# Sunderland Nuclear Bunker Autumn 2010



## theoss (Nov 5, 2010)

Not far from Sunderland towm centre, is what appears to be either a nuclear shelter, civil defence bunker or some other form or Cold War shelter- little seems available online.

There isn't really much to it either. One large room, a couple of toilets, a plant room and connecting corridors.

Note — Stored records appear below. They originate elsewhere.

-- ==== Sys2Proof/Decode.lean ====
section
/-! DEFINITION. The decoder (30_encoding.md R80 to R93), total on every byte sequence and rejecting by name; the opcode
table of R86 as data; the encoder. -/

namespace Sys2Proof

/-- Why a byte sequence is no instruction. -/
inductive DecodeError where
  /-- The 16-bit word matches no row of R86 (R89). -/
  | invalidOpcode (w : Word)
  /-- Fewer than two bytes are left (R80: every instruction is two bytes). -/
  | truncated
  deriving DecidableEq, Repr

/-- The register number a 4-bit field spells (R84). -/
def fieldReg (f : BitVec 4) : Reg := ⟨f.toNat, f.isLt⟩

/-- The 4-bit field that spells a register number. -/
def regField (r : Reg) : BitVec 4 := BitVec.ofNat 4 r.val

/-- `x = w[11:8]` (R82). -/
def fieldX (w : Word) : Reg := fieldReg (w.extractLsb' 8 4)

/-- `y = w[7:4]` (R82). -/
def fieldY (w : Word) : Reg := fieldReg (w.extractLsb' 4 4)

/-- `n = w[3:0]` (R82). -/
def fieldN (w : Word) : BitVec 4 := w.extractLsb' 0 4

/-- `nn = w[7:0]` (R82). -/
def fieldNN (w : Word) : Byte := w.extractLsb' 0 8

/-- `nnn = w[11:0]` (R82). -/
def fieldNNN (w : Word) : BitVec 12 := w.extractLsb' 0 12

/-- Group 0 of R85: two fixed words. -/
def decodeGroup0 (w : Word) : Option Instr :=
  if w = 0x00E0#16 then some .cls
  else if w = 0x00EE#16 then some .ret
  else none

/-- Group 8 of R85, by the minor opcode `w[3:0]`.
PRESUMED (log 4): the assignment of R87 is the spec's, from general knowledge of CHIP-8. -/
def decodeGroup8 (w : Word) : Option Instr :=
  match (fieldN w).toNat with
  | 0x0 => some (.ldReg (fieldX w) (fieldY w))
  | 0x1 => some (.orReg (fieldX w) (fieldY w))
  | 0x2 => some (.andReg (fieldX w) (fieldY w))
  | 0x3 => some (.xorReg (fieldX w) (fieldY w))
  | 0x4 => some (.addReg (fieldX w) (fieldY w))
  | 0x5 => some (.sub (fieldX w) (fieldY w))
  | 0x6 => some (.shr (fieldX w) (fieldY w))
  | 0x7 => some (.subn (fieldX w) (fieldY w))
  | 0xE => some (.shl (fieldX w) (fieldY w))
  | _ => none

/-- Group E of R85, by the minor opcode `w[7:0]`. -/
def decodeGroupE (w : Word) : Option Instr :=
  match (fieldNN w).toNat with
  | 0x9E => some (.skp (fieldX w))
  | 0xA1 => some (.sknp (fieldX w))
  | _ => none

/-- Group F of R85, by the minor opcode `w[7:0]`. -/
def decodeGroupF (w : Word) : Option Instr :=
  match (fieldNN w).toNat with
  | 0x07 => some (.ldVxDt (fieldX w))
  | 0x0A => some (.ldVxK (fieldX w))
  | 0x15 => some (.ldDtVx (fieldX w))
  | 0x18 => some (.ldStVx (fieldX w))
  | 0x1E => some (.addI (fieldX w))
  | 0x29 => some (.ldF (fieldX w))
  | 0x33 => some (.ldB (fieldX w))
  | 0x55 => some (.storeRegs (fieldX w))
  | 0x65 => some (.loadRegs (fieldX w))
  | _ => none

/-- The algorithm of R85 on one instruction word, by the top nibble; `none` is the spec's `Invalid`. -/
def decode? (w : Word) : Option Instr :=
  match (w.extractLsb' 12 4).toNat with
  | 0x0 => decodeGroup0 w
  | 0x1 => some (.jp (fieldNNN w))
  | 0x2 => some (.call (fieldNNN w))
  | 0x3 => some (.seImm (fieldX w) (fieldNN w))
  | 0x4 => some (.sneImm (fieldX w) (fieldNN w))
  | 0x5 => if fieldN w = 0#4 then some (.seReg (fieldX w) (fieldY w)) else none
  | 0x6 => some (.ldImm (fieldX w) (fieldNN w))
  | 0x7 => some (.addImm (fieldX w) (fieldNN w))
  | 0x8 => decodeGroup8 w
  | 0x9 => if fieldN w = 0#4 then some (.sneReg (fieldX w) (fieldY w)) else none
  | 0xA => some (.ldI (fieldNNN w))
  | 0xB => some (.jpV0 (fieldNNN w))
  | 0xC => some (.rnd (fieldX w) (fieldNN w))
  | 0xD => some (.drw (fieldX w) (fieldY w) (fieldN w).toNat)
  | 0xE => decodeGroupE w
  | 0xF => decodeGroupF w
  | _ => none

/-- Decoding of a word with the rejection named (R93). -/
def decodeWord (w : Word) : Except DecodeError Instr :=
  match decode? w with
  | some i => .ok i
  | none => .error (.invalidOpcode w)

/-- The word two bytes of memory spell: the byte at the lower address is bits 15:8 (20_memory.md R58, R81). -/
def wordOfBytes (hi lo : Byte) : Word := hi ++ lo

/-- The two bytes of a word in the order they lie in memory (R81). -/
def bytesOfWord (w : Word) : List Byte := [w.extractLsb' 8 8, w.extractLsb' 0 8]

/-- Decode the instruction at the head of a byte sequence and give the rest back. -/
def decode : List Byte → Except DecodeError (Instr × List Byte)
  | hi :: lo :: rest => (decodeWord (wordOfBytes hi lo)).map (fun i => (i, rest))
  | _ => .error .truncated

/-- The instruction word whose bits, as the opcode table numbers them, are the low `nbits` of `w`. -/
def tableWord (nbits w : Nat) : Word := BitVec.ofNat 16 (w % 2 ^ nbits)

/-- The instruction the decoder reads from the table word `w`, laid out in memory order. -/
def decodeTableWord (nbits w : Nat) : Option Instr :=
  match decode (bytesOfWord (tableWord nbits w)) with
  | .ok (i, _) => some i
  | .error _ => none

/-- One row of the opcode list R86: `w` is this instruction exactly when `w & mask = pattern`. -/
structure OpcodeRow where
  mnemonic : String
  pattern : Word
  mask : Word
  deriving DecidableEq, Repr

/-- The row a word matches (R86). -/
def OpcodeRow.accepts (r : OpcodeRow) (w : Word) : Bool := w &&& r.mask == r.pattern

/-- The row of each instruction, columns `mnemonic`, `match` and `mask` of spec/opcode_table.json (R86). -/
def Instr.row : Instr → OpcodeRow
  | .cls => ⟨"CLS", 0x00E0, 0xFFFF⟩
  | .ret => ⟨"RET", 0x00EE, 0xFFFF⟩
  | .jp _ => ⟨"JP_nnn", 0x1000, 0xF000⟩
  | .call _ => ⟨"CALL_nnn", 0x2000, 0xF000⟩
  | .seImm _ _ => ⟨"SE_Vx__nn", 0x3000, 0xF000⟩
  | .sneImm _ _ => ⟨"SNE_Vx__nn", 0x4000, 0xF000⟩
  | .seReg _ _ => ⟨"SE_Vx__Vy", 0x5000, 0xF00F⟩
  | .sneReg _ _ => ⟨"SNE_Vx__Vy", 0x9000, 0xF00F⟩
  | .ldImm _ _ => ⟨"LD_Vx__nn", 0x6000, 0xF000⟩
  | .addImm _ _ => ⟨"ADD_Vx__nn", 0x7000, 0xF000⟩
  | .ldReg _ _ => ⟨"LD_Vx__Vy", 0x8000, 0xF00F⟩
  | .orReg _ _ => ⟨"OR_Vx__Vy", 0x8001, 0xF00F⟩
  | .andReg _ _ => ⟨"AND_Vx__Vy", 0x8002, 0xF00F⟩
  | .xorReg _ _ => ⟨"XOR_Vx__Vy", 0x8003, 0xF00F⟩
  | .addReg _ _ => ⟨"ADD_Vx__Vy", 0x8004, 0xF00F⟩
  | .sub _ _ => ⟨"SUB_Vx__Vy", 0x8005, 0xF00F⟩
  | .shr _ _ => ⟨"SHR_Vx__Vy", 0x8006, 0xF00F⟩
  | .subn _ _ => ⟨"SUBN_Vx__Vy", 0x8007, 0xF00F⟩
  | .shl _ _ => ⟨"SHL_Vx__Vy", 0x800E, 0xF00F⟩
  | .ldI _ => ⟨"LD_I__nnn", 0xA000, 0xF000⟩
  | .jpV0 _ => ⟨"JP_V0__nnn", 0xB000, 0xF000⟩
  | .rnd _ _ => ⟨"RND_Vx__nn", 0xC000, 0xF000⟩
  | .drw _ _ _ => ⟨"DRW_Vx__Vy__n", 0xD000, 0xF000⟩
  | .skp _ => ⟨"SKP_Vx", 0xE09E, 0xF0FF⟩
  | .sknp _ => ⟨"SKNP_Vx", 0xE0A1, 0xF0FF⟩
  | .ldVxDt _ => ⟨"LD_Vx__DT", 0xF007, 0xF0FF⟩
  | .ldDtVx _ => ⟨"LD_DT__Vx", 0xF015, 0xF0FF⟩
  | .ldStVx _ => ⟨"LD_ST__Vx", 0xF018, 0xF0FF⟩
  | .addI _ => ⟨"ADD_I__Vx", 0xF01E, 0xF0FF⟩
  | .ldVxK _ => ⟨"LD_Vx__K", 0xF00A, 0xF0FF⟩
  | .ldF _ => ⟨"LD_F__Vx", 0xF029, 0xF0FF⟩
  | .ldB _ => ⟨"LD_B__Vx", 0xF033, 0xF0FF⟩
  | .storeRegs _ => ⟨"LD__I___Vx", 0xF055, 0xF0FF⟩
  | .loadRegs _ => ⟨"LD_Vx___I", 0xF065, 0xF0FF⟩

/-- One instruction of each row, in the table's order: the index set of the opcode list (R86). -/
def oneOfEachRow : List Instr :=
  [.cls, .ret, .jp 0, .call 0, .seImm 0 0, .sneImm 0 0, .seReg 0 0, .sneReg 0 0, .ldImm 0 0, .addImm 0 0] ++
  [.ldReg 0 0, .orReg 0 0, .andReg 0 0, .xorReg 0 0, .addReg 0 0, .sub 0 0, .shr 0 0, .subn 0 0, .shl 0 0] ++
  [.ldI 0, .jpV0 0, .rnd 0 0, .drw 0 0 0, .skp 0, .sknp 0, .ldVxDt 0, .ldDtVx 0, .ldStVx 0, .addI 0, .ldVxK 0] ++
  [.ldF 0, .ldB 0, .storeRegs 0, .loadRegs 0]

/-- The opcode list R86: 34 rows. -/
def opcodeTable : List OpcodeRow := oneOfEachRow.map Instr.row

/-- Format A of R83: `op nnn`. -/
def formatA (op : BitVec 4) (nnn : BitVec 12) : Word := op ++ nnn

/-- Format I of R83: `op x nn`; also format K, whose `nn` is a fixed minor opcode. -/
def formatI (op : BitVec 4) (x : Reg) (nn : Byte) : Word := (op ++ regField x) ++ nn

/-- Format R of R83: `op x y minor`; also format D, whose low nibble is the operand `n`. -/
def formatR (op : BitVec 4) (x y : Reg) (minor : BitVec 4) : Word := (op ++ regField x) ++ (regField y ++ minor)

/-- The word of a well-formed instruction, from the formats of R83 and the fixed bits of R86. -/
def encode : Instr → Word
  | .cls => 0x00E0#16
  | .ret => 0x00EE#16
  | .jp nnn => formatA 0x1 nnn
  | .call nnn => formatA 0x2 nnn
  | .seImm x nn => formatI 0x3 x nn
  | .sneImm x nn => formatI 0x4 x nn
  | .seReg x y => formatR 0x5 x y 0x0
  | .sneReg x y => formatR 0x9 x y 0x0
  | .ldImm x nn => formatI 0x6 x nn
  | .addImm x nn => formatI 0x7 x nn
  | .ldReg x y => formatR 0x8 x y 0x0
  | .orReg x y => formatR 0x8 x y 0x1
  | .andReg x y => formatR 0x8 x y 0x2
  | .xorReg x y => formatR 0x8 x y 0x3
  | .addReg x y => formatR 0x8 x y 0x4
  | .sub x y => formatR 0x8 x y 0x5
  | .shr x y => formatR 0x8 x y 0x6
  | .subn x y => formatR 0x8 x y 0x7
  | .shl x y => formatR 0x8 x y 0xE
  | .ldI nnn => formatA 0xA nnn
  | .jpV0 nnn => formatA 0xB nnn
  | .rnd x nn => formatI 0xC x nn
  | .drw x y n => formatR 0xD x y (BitVec.ofNat 4 n)
  | .skp x => formatI 0xE x 0x9E
  | .sknp x => formatI 0xE x 0xA1
  | .ldVxDt x => formatI 0xF x 0x07
  | .ldDtVx x => formatI 0xF x 0x15
  | .ldStVx x => formatI 0xF x 0x18
  | .addI x => formatI 0xF x 0x1E
  | .ldVxK x => formatI 0xF x 0x0A
  | .ldF x => formatI 0xF x 0x29
  | .ldB x => formatI 0xF x 0x33
  | .storeRegs x => formatI 0xF x 0x55
  | .loadRegs x => formatI 0xF x 0x65

end Sys2Proof
end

Not accessible- the remains of the access stairs;




bunker 145 by theoss, on Flickr

remains of the air filtration plant;




bunker 139 by theoss, on Flickr




bunker 140 by theoss, on Flickr




bunker 159 by theoss, on Flickr




bunker 141 by theoss, on Flickr

The other main room;




bunker 143 by theoss, on Flickr




bunker 142 by theoss, on Flickr


----------



## Krypton (Nov 5, 2010)

Wow i like this very much!!!!

Great work!


----------



## nij4829 (Nov 5, 2010)

Nect time I am up there Krypton, were off there!


----------



## Krypton (Nov 5, 2010)

nij4829 said:


> Nect time I am up there Krypton, were off there!




Toooo right!!!

I shall also take my special key to that other place!


----------



## nij4829 (Nov 5, 2010)

Krypton said:


> Toooo right!!!
> 
> I shall also take my special key to that other place!

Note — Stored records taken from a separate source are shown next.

/-! PROOFS. The family 44_display.md: CLS leaves every pixel unset; DXYN XORs the sprite's mask into the framebuffer and collects
the collisions in VF, so the same draw once more takes the mask out again. -/

namespace Sys2Proof.Machine

/-! ### 00E0 -/

theorem setFb_onlyChanges (s : State) (f : Frame) : OnlyChanges (fun p => ∃ y x, p = .pixel y x) s (s.setFb f) := by
  intro p hp
  cases p with
  | pixel y x => exact absurd ⟨y, x, rfl⟩ hp
  | _ => rfl

theorem snapshot_of_unset {s : State} (h : ∀ y x, s.fb.pixel y x = false) : snapshot s = List.replicate 2048 false := by
  refine List.eq_replicate_iff.2 ⟨snapshot_length s, fun b hb => ?_⟩
  obtain ⟨j, _, rfl⟩ := List.mem_map.1 hb
  exact h _ _

/-- Settles O38: the framebuffer written is the clear one. -/
theorem clearUnsetsEveryPixel : Obligations.ClearUnsetsEveryPixel := fun s =>
  ⟨spelledBy_encode rfl rfl, s.setFb Frame.clear, rfl, clear_pixel, snapshot_of_unset clear_pixel, setFb_onlyChanges s _⟩

/-! ### The sprite as a mask over the framebuffer -/

/-- Row `r`, column `c` of a sprite covers a pixel with a 1 bit exactly when the blit, visiting it, sets its target (R182). -/
theorem covers_and_bit_iff {clip : Bool} {x0 y0 n r c : Nat} {sprite : Nat → Byte} {py : Fin 32} {px : Fin 64} :
    Covers clip x0 y0 n py px r c ∧ (sprite r).getLsbD (7 - c) = true ↔
      (r, c) ∈ spritePixels n ∧ blitSets clip x0 y0 sprite (r, c) = true ∧ blitTarget x0 y0 (r, c) = (py, px) := by
  have target : blitTarget x0 y0 (r, c) = (py, px) ↔ py.val = (y0 + r) % 32 ∧ px.val = (x0 + c) % 64 := by
    simp [blitTarget, Fin.ext_iff, eq_comm]
  have drawn : blitSets clip x0 y0 sprite (r, c) = true ↔
      (clip = true → x0 + c ≤ 63 ∧ y0 + r ≤ 31) ∧ (sprite r).getLsbD (7 - c) = true := by
    cases clip <;> simp [blitSets, spriteBit]
  rw [mem_spritePixels, drawn, target, Covers]
  tauto

/-- DXYN's sprite has a 1 bit on the pixel, as the blit computes it. -/
def drawMask (x y : Reg) (n : Nat) (s : State) (py : Fin 32) (px : Fin 64) : Bool :=
  (spritePixels n).any fun p =>
    blitSets s.cfg.clip (startColumn (s.reg x)) (startRow (s.reg y)) (fun r => s.readByte (effAddr s r)) p &&
      decide (blitTarget (startColumn (s.reg x)) (startRow (s.reg y)) p = (py, px))

theorem drawMask_eq_true {x y : Reg} {n : Nat} {s : State} {py : Fin 32} {px : Fin 64} :
    drawMask x y n s py px = true ↔ SpriteSets s x y n py px := by
  simp only [drawMask, List.any_eq_true, Bool.and_eq_true, decide_eq_true_eq, Prod.exists, ← covers_and_bit_iff]
  rfl

theorem drawSprite_pixel (x y : Reg) {n : Nat} (hn : n < 16) (s : State) (py : Fin 32) (px : Fin 64) :
    (drawSprite x y n s).frame.pixel py px = (s.fb.pixel py px ^^ drawMask x y n s py px) :=
  (blit_spec _ _ _ n _ s.fb (by omega)).1 py px

/-- The blit hits when the sprite has a 1 bit on a pixel that was set (R182). -/
theorem drawSprite_hit (x y : Reg) {n : Nat} (hn : n < 16) (s : State) :
    (drawSprite x y n s).hit = true ↔ ∃ py px, SpriteSets s x y n py px ∧ s.fb.pixel py px = true := by
  rw [drawSprite, (blit_spec _ _ _ n _ s.fb (by omega)).2]
  simp only [← drawMask_eq_true, drawMask, List.any_eq_true, Bool.and_eq_true, decide_eq_true_eq]
  constructor
  · rintro ⟨p, hp, hbit, hset⟩
    exact ⟨_, _, ⟨p, hp, hbit, rfl⟩, hset⟩
  · rintro ⟨py, px, ⟨p, hp, hbit, htarget⟩, hset⟩
    exact ⟨p, hp, hbit, by rwa [htarget]⟩

/-! ### DXYN -/

/-- What DXYN leaves when its sprite is inside memory. -/
def afterDraw (x y : Reg) (n : Nat) (s : State) : State :=
  (s.setFb (drawSprite x y n s).frame).setFlag (drawSprite x y n s).hit

theorem exec_drw_eq_next {x y : Reg} {n : Nat} {s t : State} :
    exec (.drw x y n) s = .next t ↔ (n = 0 ∨ effAddr s (n - 1) ≤ 0xFFF) ∧ t = afterDraw x y n s := by
  refine guardSprite_eq_next.trans (and_congr_right fun _ => ?_)
  exact ⟨next_inj, fun h => congrArg _ h.symm⟩

theorem exec_drw_outOfBounds {n : Nat} {s : State} (hn : n ≠ 0) (h : 0xFFF < effAddr s (n - 1)) (x y : Reg) :
    exec (.drw x y n) s = .fault (.outOfBounds (effAddr s (n - 1))) :=
  guardSprite_eq_fault.2 (.inl ⟨n - 1, by omega, h, rfl⟩)

theorem afterDraw_pixel (x y : Reg) {n : Nat} (hn : n < 16) (s : State) (py : Fin 32) (px : Fin 64) :
    (afterDraw x y n s).fb.pixel py px = (s.fb.pixel py px ^^ drawMask x y n s py px) :=
  drawSprite_pixel x y hn s py px

theorem afterDraw_flag (x y : Reg) (n : Nat) (s : State) :
    (afterDraw x y n s).reg 15 = b2i (drawSprite x y n s).hit :=
  setReg_reg_self _ 15 _

theorem afterDraw_onlyChanges (x y : Reg) (n : Nat) (s : State) :
    OnlyChanges (fun p => p = .reg 15 ∨ ∃ py px, p = .pixel py px) s (afterDraw x y n s) :=
  ((setFb_onlyChanges s _).trans (setReg_onlyChanges _ 15 _)).mono fun _ => Or.symm

/-- A draw leaves the sprite's bytes and `I` alone, and the coordinates too when they are not in VF. -/
theorem drawMask_afterDraw {x y : Reg} (hx : x ≠ 15) (hy : y ≠ 15) (n : Nat) (s : State) :
    drawMask x y n (afterDraw x y n s) = drawMask x y n s := by
  funext py px
  simp [drawMask, afterDraw, effAddr, hx, hy]

theorem spelledBy_drw (x y : Reg) {n : Nat} (hn : n < 16) :
    SpelledBy (.drw x y n) (0xD000 + 0x100 * x.val + 0x10 * y.val + n) := by
  refine spelledBy_encode (decide_eq_true hn) ?_
  have hrows : (BitVec.ofNat 4 n).toNat = n := Nat.mod_eq_of_lt hn
  have hop : (0xD : BitVec 4).toNat = 0xD := rfl
  rw [encode, formatR_toNat, hrows, hop]
  omega

/-- Settles O39: the pixels are the old ones XOR the sprite's mask, and VF is the blit's hit. -/
theorem drawXorsSprite : Obligations.DrawXorsSprite := by
  intro x y n s hn
  refine ⟨spelledBy_drw x y hn, fun fits => ⟨_, exec_drw_eq_next.2 ⟨fits, rfl⟩, fun py px h => ?_, fun py px h => ?_,
    fun h => ?_, fun h => ?_, afterDraw_onlyChanges x y n s⟩, fun h0 hout => exec_drw_outOfBounds h0 hout x y⟩
  · rw [afterDraw_pixel x y hn, drawMask_eq_true.2 h, Bool.xor_true]
  · rw [afterDraw_pixel x y hn, Bool.eq_false_of_not_eq_true (mt drawMask_eq_true.1 h), Bool.xor_false]
  · rw [afterDraw_flag, (drawSprite_hit x y hn s).2 h]
    rfl
  · rw [afterDraw_flag, Bool.eq_false_of_not_eq_true (mt (drawSprite_hit x y hn s).1 h)]
    rfl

damn right you will, or ill drag you home to get it lol


----------



## zimbob (Nov 5, 2010)

I'm liking this 

Nice find *TheOss*


----------



## Engineer (Nov 5, 2010)

*Bunker.*

Nice. Have you tried any enquiring locally as to what the place was?


----------



## evilnoodle (Nov 5, 2010)

This looks really good! Nice one, fella


----------



## theoss (Nov 6, 2010)

Just to add. Entrance to this bunker has since been sealed. There is no further access at the present time.


----------



## Cuban B. (Nov 6, 2010)

It looks like an interesting site, was there much asbestos down there?


----------



## theoss (Nov 6, 2010)

Cuban B. said:


> It looks like an interesting site, was there much asbestos down there?



A bit of broken stuff knocking about- nowhere near as Bempton thougjh.


----------



## sidsabbath (Jan 21, 2011)

Fantastic!


----------



## professor frink (Jan 21, 2011)

Nicely lit photos, and a nice find.


----------



## theoss (Jan 22, 2011)

I don't really chance across any notable explores these days, so when I saw the entrance to this place, I expected just a little cavey thing, once inside I reaslised it was bigger, and got my hopes up, but ended up being a bit dissapointed.




bunker 153 by theoss, on Flickr

NOTE- these pictures are still from November 2010. The steel gate in the picture below has now been used to secure the access- there was suggested someone was living in there, so it was checked out and secured. I have recently been back to this location, and it is still very secure.




bunker 154 by theoss, on Flickr


----------